(Collected data)

-- ==== Sys2Proof/Laws/KeepsFirmware.lean ====
section
/-! SUPPORT. The canonical form of the memories is kept by every operation of Machine/Firmware.lean,
Machine/FrontEnd.lean, Machine/Preempt.lean. -/

set_option linter.all false

namespace Sys2Proof.Laws

open Sys2Proof.Machine Sys2Proof.Machine.State

theorem wfFrom_append {lo mid : Nat} {a b : List Host.Cell} (ha : Store.wfFrom (0 : Byte) lo a = true)
    (hk : ∀ e ∈ a, e.1 < mid) (hlo : lo ≤ mid) (hb : Store.wfFrom (0 : Byte) mid b = true) :
    Store.wfFrom (0 : Byte) lo (a ++ b) = true := by
  induction a generalizing lo with
  | nil => exact wfFrom_mono b 0 hlo hb
  | cons e t ih =>
    obtain ⟨i, w⟩ := e
    simp only [Store.wfFrom, List.cons_append, Bool.and_eq_true, decide_eq_true_eq] at ha ⊢
    have : i < mid := hk (i, w) (by simp)
    exact ⟨ha.1, ih ha.2 (fun e h => hk e (by simp [h])) (by omega)⟩

theorem wfFrom_above {lo b : Nat} {m : List Host.Cell} (h : Store.wfFrom (0 : Byte) lo m = true) :
    Store.wfFrom (0 : Byte) b (m.filter (fun e => b ≤ e.1)) = true := by
  induction m generalizing lo with
  | nil => rfl
  | cons e t ih =>
    obtain ⟨i, w⟩ := e
    simp only [Store.wfFrom, Bool.and_eq_true, decide_eq_true_eq] at h
    simp only [List.filter]
    split
    · rename_i hb
      have hb : b ≤ i := by simpa using hb
      simp only [Store.wfFrom, Bool.and_eq_true, decide_eq_true_eq]
      refine ⟨⟨hb, h.1.2⟩, ?_⟩
      exact wfFrom_filter t 0 _ h.2
    · exact ih h.2

theorem wfFrom_shift (src dst n : Nat) {lo lo' : Nat} {m : List Host.Cell}
    (h : Store.wfFrom (0 : Byte) lo m = true) (hl : lo' + src ≤ Nat.max lo src + dst) :
    Store.wfFrom (0 : Byte) lo' (m.filterMap (fun e =>
      if src ≤ e.1 && e.1 < src + n then some (e.1 - src + dst, e.2) else none)) = true := by
  induction m generalizing lo lo' with
  | nil => rfl
  | cons e t ih =>
    obtain ⟨i, w⟩ := e
    simp only [Store.wfFrom, Bool.and_eq_true, decide_eq_true_eq] at h
    by_cases hc : (src ≤ i && i < src + n) = true
    · rw [List.filterMap_cons]
      simp only [hc, if_true]
      rw [Store.wfFrom, Bool.and_eq_true, Bool.and_eq_true, decide_eq_true_eq, decide_eq_true_eq]
      simp only [Bool.and_eq_true, decide_eq_true_eq] at hc
      have hm : Nat.max lo src ≤ i := Nat.max_le.mpr ⟨h.1.1, hc.1⟩
      refine ⟨⟨by omega, h.1.2⟩, ih h.2 ?_⟩
      have : i + 1 ≤ Nat.max (i + 1) src := Nat.le_max_left _ _
      omega
    · simp only [List.filterMap_cons, hc]
      refine ih h.2 ?_
      have : Nat.max lo src ≤ Nat.max (i + 1) src :=
        Nat.max_le.mpr ⟨Nat.le_trans (by omega) (Nat.le_max_left _ _), Nat.le_max_right _ _⟩
      omega

/-- Copying a range of memory keeps the canonical form. -/
theorem moveRange_wf (src dst n : Nat) {m : List Host.Cell} (h : Memory.wf m = true) :
    Memory.wf (moveRange m src dst n) = true := by
  have h : Store.wfFrom (0 : Byte) 0 m = true := h
  have h2 : Store.wfFrom (0 : Byte) dst (m.filterMap (fun e =>
      if src ≤ e.1 && e.1 < src + n then some (e.1 - src + dst, e.2) else none)) = true :=
    wfFrom_shift src dst n h (by have : src ≤ Nat.max 0 src := Nat.le_max_right _ _; omega)
  show Store.wfFrom (0 : Byte) 0 _ = true
  unfold moveRange
  rw [List.append_assoc]
  refine wfFrom_append (mid := dst) (wfFrom_filter m 0 _ h) ?_ (Nat.zero_le _) ?_
  · intro e he; simpa using (List.mem_filter.mp he).2
  · refine wfFrom_append (mid := dst + n) h2 ?_ (Nat.le_add_right _ _) (wfFrom_above h)
    intro e he
    obtain ⟨a, _, ha⟩ := List.mem_filterMap.mp he
    split at ha
    · rename_i hc
      simp only [Bool.and_eq_true, decide_eq_true_eq] at hc
      cases ha
      simp only; omega
    · cases ha

theorem countError_ok (s : State) (code : Nat) (unit : Nat) (uncorrected : Bool) (hs : s.memoryOk = true) :
    (State.countError s code unit uncorrected).memoryOk = true := by
  unfold State.countError
  try dsimp only
  repeat' first
    | (with_reducible assumption) | (with_reducible apply ok3_same) | simp only [ok_mk]
    | with_reducible apply tell_ok | (intro _ _ _) | (intro _ _) | (intro _) | split

theorem poisonBlock_ok (s : State) (code : Nat) (block : Nat) (hs : s.memoryOk = true) :
    (State.poisonBlock s code block).memoryOk = true := by
  unfold State.poisonBlock
  try dsimp only
  repeat' first
    | (with_reducible assumption) | (with_reducible apply ok3_same) | simp only [ok_mk] | (intro _ _ _)
    | (intro _ _) | (intro _) | split
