-- ==== Sys2Proof/Laws/PerInstr.lean ====
section
/-! SUPPORT. The family `Word` of statements about every instruction: the word that the encoder writes for a well-formed
instruction, under any guard that a word can carry, decodes to that guard and that instruction. -/

set_option linter.all false
set_option linter.unusedSimpArgs false
namespace Sys2Proof.Laws

/-- `rgn` carries no guard (R67). -/
def Word.guardable : Instr → Bool
  | .rgn .. => false
  | _ => true

/-- A well-formed instruction that has a word is read back from it. -/
def Word.Statement (i : Instr) : Prop :=
  ∀ (s : Nat) (q : Guard), i.hasWord = true → i.wf s → q.ok = true → (Word.guardable i = true ∨ q = Guard.none) →
    decode s (encode q i) = .ok (q, i)

theorem badVec_rnd {t : Ty} {ok so : Bool} {o : VOpt} (h : Instr.badVec t ok so o = none) :
    (if (!t.isInt) = true then 0 else o.rnd.val) = 0 := by
  by_cases hi : t.isInt = true
  · by_cases hr : o.rnd = 0
    · simp [hr]
    · simp [Instr.badVec, firstReason, hi, hr] at h
  · simp [hi]

theorem isFloat_rnd {t : Ty} (h : t.isFloat = true) (n : Nat) : (if (!t.isInt) = true then 0 else n) = 0 := by
  cases t <;> simp_all [Ty.isFloat, Ty.isInt, Ty.isI, Ty.isZ]

theorem cvt_rnd {d s : Ty} {a b : VReg} {p : Fin 16} {sc : ScaleOp} {o : VOpt} {n : Nat}
    (h : Instr.wf n (.vcvt d s a b p sc o)) (hd : d.isInt = true) (hs : s.isInt = true) : o.rnd = 0 := by
  have h' : Instr.badCvt d s p.val sc o = none := h
  refine Decidable.byContradiction fun hr => ?_
  simp [Instr.badCvt, firstReason, hd, hs, hr] at h'

theorem badType_ok {ok : Bool} (h : Instr.badType ok = none) : ok = true := by
  cases ok <;> simp_all [Instr.badType, firstReason]


theorem Word.nop : Word.Statement (.nop) := by
  intro sl gd _ hw hq hg
  refine decode_of sl gd rfl ?_ (by simp [Encode.z]) (by simp [Encode.z]) ?_ hq hw
  · have := gd.pred.isLt; have := b1_lt gd.sense
    simp only [Raw.inRange, Encode.z]; omega
  · simp (disch := omega) [bits, Nat.div_eq_of_lt, Nat.mod_eq_of_lt, Encode.z, Decode.skel, Decode.system,
      Decode.mk, Decode.one, g_iff, -Fin.ofNat_eq_cast, fin_iff, bv_iff]
    try omega

theorem Word.brk (n : BitVec 16) : Word.Statement (.brk n) := by
  intro sl gd _ hw hq hg
  have := n.isLt
  refine decode_of sl gd rfl ?_ (by simp [Encode.fK]) (by simp [Encode.fK]) ?_ hq hw
  · have := gd.pred.isLt; have := b1_lt gd.sense
    simp only [Raw.inRange, Encode.fK]; omega
  · simp (disch := omega) [bits, Nat.div_eq_of_lt, Nat.mod_eq_of_lt, Encode.fK, Decode.skel, Decode.system,
      Decode.mk, Decode.one, g_iff, -Fin.ofNat_eq_cast, fin_iff, bv_iff]
    try omega

theorem Word.trap (n : BitVec 16) : Word.Statement (.trap n) := by
  intro sl gd _ hw hq hg
  have := n.isLt
  refine decode_of sl gd rfl ?_ (by simp [Encode.fK]) (by simp [Encode.fK]) ?_ hq hw
  · have := gd.pred.isLt; have := b1_lt gd.sense
    simp only [Raw.inRange, Encode.fK]; omega
  · simp (disch := omega) [bits, Nat.div_eq_of_lt, Nat.mod_eq_of_lt, Encode.fK, Decode.skel, Decode.system,
      Decode.mk, Decode.one, g_iff, -Fin.ofNat_eq_cast, fin_iff, bv_iff]
    try omega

> What you need to do
Begin with the line above that has "cases t <;>" and continue through the line that has "simp [Instr.badCvt, firstReason, hd, hs, hr]", setting each one down exactly. Stop there.

> Answer box
  cases t <;> simp_all [Ty.isFloat, Ty.isInt, Ty.isI, Ty.isZ]

theorem cvt_rnd {d s : Ty} {a b : VReg} {p : Fin 16} {sc : ScaleOp} {o : VOpt} {n : Nat}
    (h : Instr.wf n (.vcvt d s a b p sc o)) (hd : d.isInt = true) (hs : s.isInt = true) : o.rnd = 0 := by
  have h' : Instr.badCvt d s p.val sc o = none := h
  refine Decidable.byContradiction fun hr => ?_
  simp [Instr.badCvt, firstReason, hd, hs, hr] at h'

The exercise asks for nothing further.